Families of Harlem triple-murder victims eye suspect


Curses whispered by relatives and friends of victims in a triple murder broke out as the alleged executioner appeared in State Supreme Court in Manhattan on Tuesday.

Roberto Nunez, 31, was accused of executing two men with single shots to the head and a third victim with three shots to the arm and torso with a .38 caliber revolver on June 7.  Police said that Nunez was caught on a security camera exiting from the rear seat of a gray 2009 BMW sedan parked on West 122nd Street in Harlem, across from Columbia University.  The three bodies were later discovered by a pedestrian.

Prosecutors said Nunez allegedly killed Amaury Rodriguez, 30, the owner of the car, Herberto Suazo, 26, seated in the front-passenger seat, and Luis Catalan, 25. Both Rodriguez and Suazo were shot once in the head, but Catalan, who was sitting next to the alleged murderer, received fatal defensive wounds in the arm and body.

Early police reports said that the slayings were possibly drug related, according to the New York Post.

But Catalan’s mother, Norma Castellar, resented the implication that her son was involved with drugs.  “I raised my child well,” said Castellar, who added that she raised her son as a single mother and was very close with him.  “We were a hard working family.”

Photos from surveillance video police used in probe of triple slaying. Source: NYPD.

“My son was affiliated with the music industry,” not drugs, she said.

Castellar said police and the media had tarnished her son’s name, and she’s been trying to re-associate his name with a peaceful message since the grisly murder.

Catalan was a hip-hop performer who went by the name “Banga,” his mother said. Since his death, free run 4.0 v3 femmes Castellar has adapted the stage name as an acronym for an organization that she started: BANGA, which stands for Bringing About National Gun Awareness.

Nunez was seen on multiple security cameras in the vicinity where the bodies were discovered, according to police, including in front of a Harlem police station and allegedly throwing away a blood-soaked T-shirt.

He was picked up by police officers in the Bronx, 16 days after the slayings, and after some security footage allegedly showing Nunez was released to the public.  Authorities asserted in court documents that Nunez boasted about his new fame, reportedly telling police, “I saw myself on TV.”

“It was like he was parading himself around,” Castellar said, adding that he entered the courtroom with a similar arrogance.  “He walked out with this little smirk,” she said.  “… He comes out with no worry in the world.”

She added: “He has to be some kind of a monster.”

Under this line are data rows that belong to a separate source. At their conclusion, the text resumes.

-- ==== Sys2Proof/Certificates/Slice0/Obligations.lean ====
section
/-! DEFINITION. The statements for the provers, in the order of the specification's files. An instruction statement says
the encoding and cost of its rule, where `next` cannot be formed, and otherwise the next state: the results, and in
`Frame` what is left unchanged. -/

open Sys2Proof Sys2Proof.Machine Sys2Proof.Safety

/-! ## Encoding (30_encoding.md) -/

/-- R90 to R92, R99: the bytes of an instruction decode to it, whatever follows them. -/
def Obligations.DecodeOfEncodeIsTheInstruction : Prop :=
  ∀ (i : Instr) (rest : List Byte), i.wellFormed = true → decode (encode i ++ rest) = .ok (i, rest)

/-- R91, R101: every opcode byte with two bytes after it decodes, and the bytes read are those of the instruction. -/
def Obligations.EveryOpcodeByteDecodesToItsOwnBytes : Prop :=
  (∀ (op second third : Byte) (rest : List Byte), ∃ i left, decode (op :: second :: third :: rest) = .ok (i, left)) ∧
  ∀ (bytes rest : List Byte) (i : Instr), decode bytes = .ok (i, rest) → encode i ++ rest = bytes

/-- R98, R99: words written out bit by bit decode to the instructions they stand for. -/
def Obligations.SampleWordsDecode : Prop :=
  decodeTableWord 8 0b01000001 = some .movBC ∧
  decodeTableWord 24 0b000100100011010000100001 = some (.lxiH 0x1234) ∧
  decodeTableWord 8 0b10001110 = some .adcM ∧
  decodeTableWord 16 0b0000111111100110 = some (.ani 0x0F) ∧
  decodeTableWord 24 0b001000000000000011001010 = some (.jz 0x2000) ∧
  decodeTableWord 8 0b01110110 = some .hlt ∧
  decodeTableWord 8 0b11110101 = some .pushPsw ∧
  decodeTableWord 16 0b0000001111010011 = some (.outPort 0x03) ∧
  decodeTableWord 8 0b11001011 = some .undocCB

/-! ## Data transfer (40_data_transfer.md) -/

/-- R120, 49 rows. -/
def Obligations.MovRegisterToRegister : Prop :=
  ∀ (dst src : Reg) (s : State),
    Coded (Form.mov dst src) [0b01#2 ++ dst.code ++ src.code] 5 ∧ WrapFaults (Form.mov dst src) s ∧
    (Fits s 1 → ∃ t, exec (Form.mov dst src) s = .next t ∧ t.pc = s.pc + 1 ∧ t.reg dst = s.reg src ∧
      t.sp = s.sp ∧ t.flags = s.flags ∧ Frame [dst] [] s t)

/-- R121, 7 rows: the byte is read at the old HL. -/
def Obligations.MovMemoryToRegister : Prop :=
  ∀ (dst : Reg) (s : State),
    Coded (Form.movFromM dst) [0b01#2 ++ dst.code ++ 0b110#3] 7 ∧ WrapFaults (Form.movFromM dst) s ∧
    (Fits s 1 → ∃ t, exec (Form.movFromM dst) s = .next t ∧ t.pc = s.pc + 1 ∧ t.reg dst = s.readByte s.hl ∧
      t.sp = s.sp ∧ t.flags = s.flags ∧ Frame [dst] [] s t)

/-- R122, 7 rows. -/
def Obligations.MovRegisterToMemory : Prop :=
  ∀ (src : Reg) (s : State),
    Coded (Form.movToM src) [0b01110#5 ++ src.code] 7 ∧ WrapFaults (Form.movToM src) s ∧
    (Fits s 1 → ∃ t, exec (Form.movToM src) s = .next t ∧ t.pc = s.pc + 1 ∧ t.readByte s.hl = s.reg src ∧
      t.sp = s.sp ∧ t.flags = s.flags ∧ Frame [] [s.hl] s t)

/-- R123 (7 rows) and R124. -/
def Obligations.MviWritesTheImmediate : Prop :=
  ∀ (v : Byte) (s : State),
    (∀ dst : Reg, Coded (Form.mvi dst v) [0b00#2 ++ dst.code ++ 0b110#3, v] 7 ∧ WrapFaults (Form.mvi dst v) s ∧
      (Fits s 2 → ∃ t, exec (Form.mvi dst v) s = .next t ∧ t.pc = s.pc + 2 ∧ t.reg dst = v ∧
        t.sp = s.sp ∧ t.flags = s.flags ∧ Frame [dst] [] s t)) ∧
    Coded (.mviM v) [0b00110110#8, v] 10 ∧ WrapFaults (.mviM v) s ∧
    (Fits s 2 → ∃ t, exec (.mviM v) s = .next t ∧ t.pc = s.pc + 2 ∧ t.readByte s.hl = v ∧
      t.sp = s.sp ∧ t.flags = s.flags ∧ Frame [] [s.hl] s t)

/-- R125, 4 rows: the high half goes to the first register of the pair; `LXI SP` writes SP and no 8-bit register. -/
def Obligations.LxiLoadsThePair : Prop :=
  ∀ (pair : Pair) (v : Word) (s : State),
    Coded (Form.lxi pair v) [0b00#2 ++ pair.code ++ 0b0001#4, v.extractLsb' 0 8, v.extractLsb' 8 8] 10 ∧
    WrapFaults (Form.lxi pair v) s ∧
    (Fits s 3 → ∃ t, exec (Form.lxi pair v) s = .next t ∧ t.pc = s.pc + 3 ∧ t.flags = s.flags ∧
      match pair with
      | .bc => t.b = v.extractLsb' 8 8 ∧ t.c = v.extractLsb' 0 8 ∧ t.sp = s.sp ∧ Frame [.b, .c] [] s t
      | .de => t.d = v.extractLsb' 8 8 ∧ t.e = v.extractLsb' 0 8 ∧ t.sp = s.sp ∧ Frame [.d, .e] [] s t
      | .hl => t.h = v.extractLsb' 8 8 ∧ t.l = v.extractLsb' 0 8 ∧ t.sp = s.sp ∧ Frame [.h, .l] [] s t
      | .sp => t.sp = v ∧ Frame [] [] s t)

/-- R126 and R130 (2 rows). -/
def Obligations.LdaAndLdaxLoadTheAccumulator : Prop :=
  ∀ s : State,
    (∀ a16 : Word, Coded (.lda a16) [0b00111010#8, a16.extractLsb' 0 8, a16.extractLsb' 8 8] 13 ∧
      WrapFaults (.lda a16) s ∧
      (Fits s 3 → ∃ t, exec (.lda a16) s = .next t ∧ t.pc = s.pc + 3 ∧ t.a = s.readByte a16 ∧
        t.sp = s.sp ∧ t.flags = s.flags ∧ Frame [.a] [] s t)) ∧
    ∀ p : IndirectPair, Coded (Form.ldax p) [0b00#2 ++ p.pair.code ++ 0b1010#4] 7 ∧ WrapFaults (Form.ldax p) s ∧
      (Fits s 1 → ∃ t, exec (Form.ldax p) s = .next t ∧ t.pc = s.pc + 1 ∧ t.a = s.readByte (s.pair p.pair) ∧
        t.sp = s.sp ∧ t.flags = s.flags ∧ Frame [.a] [] s t)

/-- R127 and R131 (2 rows). -/
def Obligations.StaAndStaxStoreTheAccumulator : Prop :=
  ∀ s : State,
    (∀ a16 : Word, Coded (.sta a16) [0b00110010#8, a16.extractLsb' 0 8, a16.extractLsb' 8 8] 13 ∧
      WrapFaults (.sta a16) s ∧
      (Fits s 3 → ∃ t, exec (.sta a16) s = .next t ∧ t.pc = s.pc + 3 ∧ t.readByte a16 = s.a ∧
        t.sp = s.sp ∧ t.flags = s.flags ∧ Frame [] [a16] s t)) ∧
    ∀ p : IndirectPair, Coded (Form.stax p) [0b00#2 ++ p.pair.code ++ 0b0010#4] 7 ∧ WrapFaults (Form.stax p) s ∧
      (Fits s 1 → ∃ t, exec (Form.stax p) s = .next t ∧ t.pc = s.pc + 1 ∧ t.readByte (s.pair p.pair) = s.a ∧
        t.sp = s.sp ∧ t.flags = s.flags ∧ Frame [] [s.pair p.pair] s t)

/-- R128. -/
def Obligations.LhldLoadsAWord : Prop :=
  ∀ (a16 : Word) (s : State),
    Coded (.lhld a16) [0b00101010#8, a16.extractLsb' 0 8, a16.extractLsb' 8 8] 16 ∧ WrapFaults (.lhld a16) s ∧
    (Fits s 3 → WordFits s a16 → ∃ t, exec (.lhld a16) s = .next t ∧ t.pc = s.pc + 3 ∧ t.l = s.readByte a16 ∧
      t.h = s.readByte (a16 + 1) ∧ t.sp = s.sp ∧ t.flags = s.flags ∧ Frame [.h, .l] [] s t) ∧
    (Fits s 3 → ¬ WordFits s a16 → exec (.lhld a16) s = .fault (.addressWrap s.pc 0x10000))

/-- R129. -/
def Obligations.ShldStoresAWord : Prop :=
  ∀ (a16 : Word) (s : State),
    Coded (.shld a16) [0b00100010#8, a16.extractLsb' 0 8, a16.extractLsb' 8 8] 16 ∧ WrapFaults (.shld a16) s ∧
    (Fits s 3 → WordFits s a16 → ∃ t, exec (.shld a16) s = .next t ∧ t.pc = s.pc + 3 ∧ t.readByte a16 = s.l ∧
      t.readByte (a16 + 1) = s.h ∧ t.sp = s.sp ∧ t.flags = s.flags ∧ Frame [] [a16, a16 + 1] s t) ∧
    (Fits s 3 → ¬ WordFits s a16 → exec (.shld a16) s = .fault (.addressWrap s.pc 0x10000))

/-- R132 and 44_stack_io_control.md R235. -/
def Obligations.XchgSwapsAndSphlCopies : Prop :=
  ∀ s : State,
    Coded .xchg [0b11101011#8] 4 ∧ WrapFaults .xchg s ∧ Coded .sphl [0b11111001#8] 5 ∧ WrapFaults .sphl s ∧
    (Fits s 1 → ∃ t, exec .xchg s = .next t ∧ t.pc = s.pc + 1 ∧ t.h = s.d ∧ t.l = s.e ∧ t.d = s.h ∧ t.e = s.l ∧
      t.sp = s.sp ∧ t.flags = s.flags ∧ Frame [.d, .e, .h, .l] [] s t) ∧
    (Fits s 1 → ∃ t, exec .sphl s = .next t ∧ t.pc = s.pc + 1 ∧ t.sp = s.h ++ s.l ∧ t.flags = s.flags ∧
      Frame [] [] s t)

Nunez, his neck tattoo peaking out from beneath his orange jumpsuit, was only briefly in court as Acting State Supreme Court Justice Thomas Farber opened by saying, “This case is really trial ready.”

Farber set the trial to begin on May 21.  Nunez’s attorney was not present at court with his client; another lawyer filled in.

“He should be tried for not only killing those three boys, but killing me and killing my family,” Castellar said as she wiped away the tears streaming down her face.  “And I’m sure the families of the two other boys feel the same.”

She added:  “He will never feel the pain that I’m feeling. He took away my best friend.”

At top: Photo of .38-cal. handgun allegedly used in triple slaying. Source: NYPD.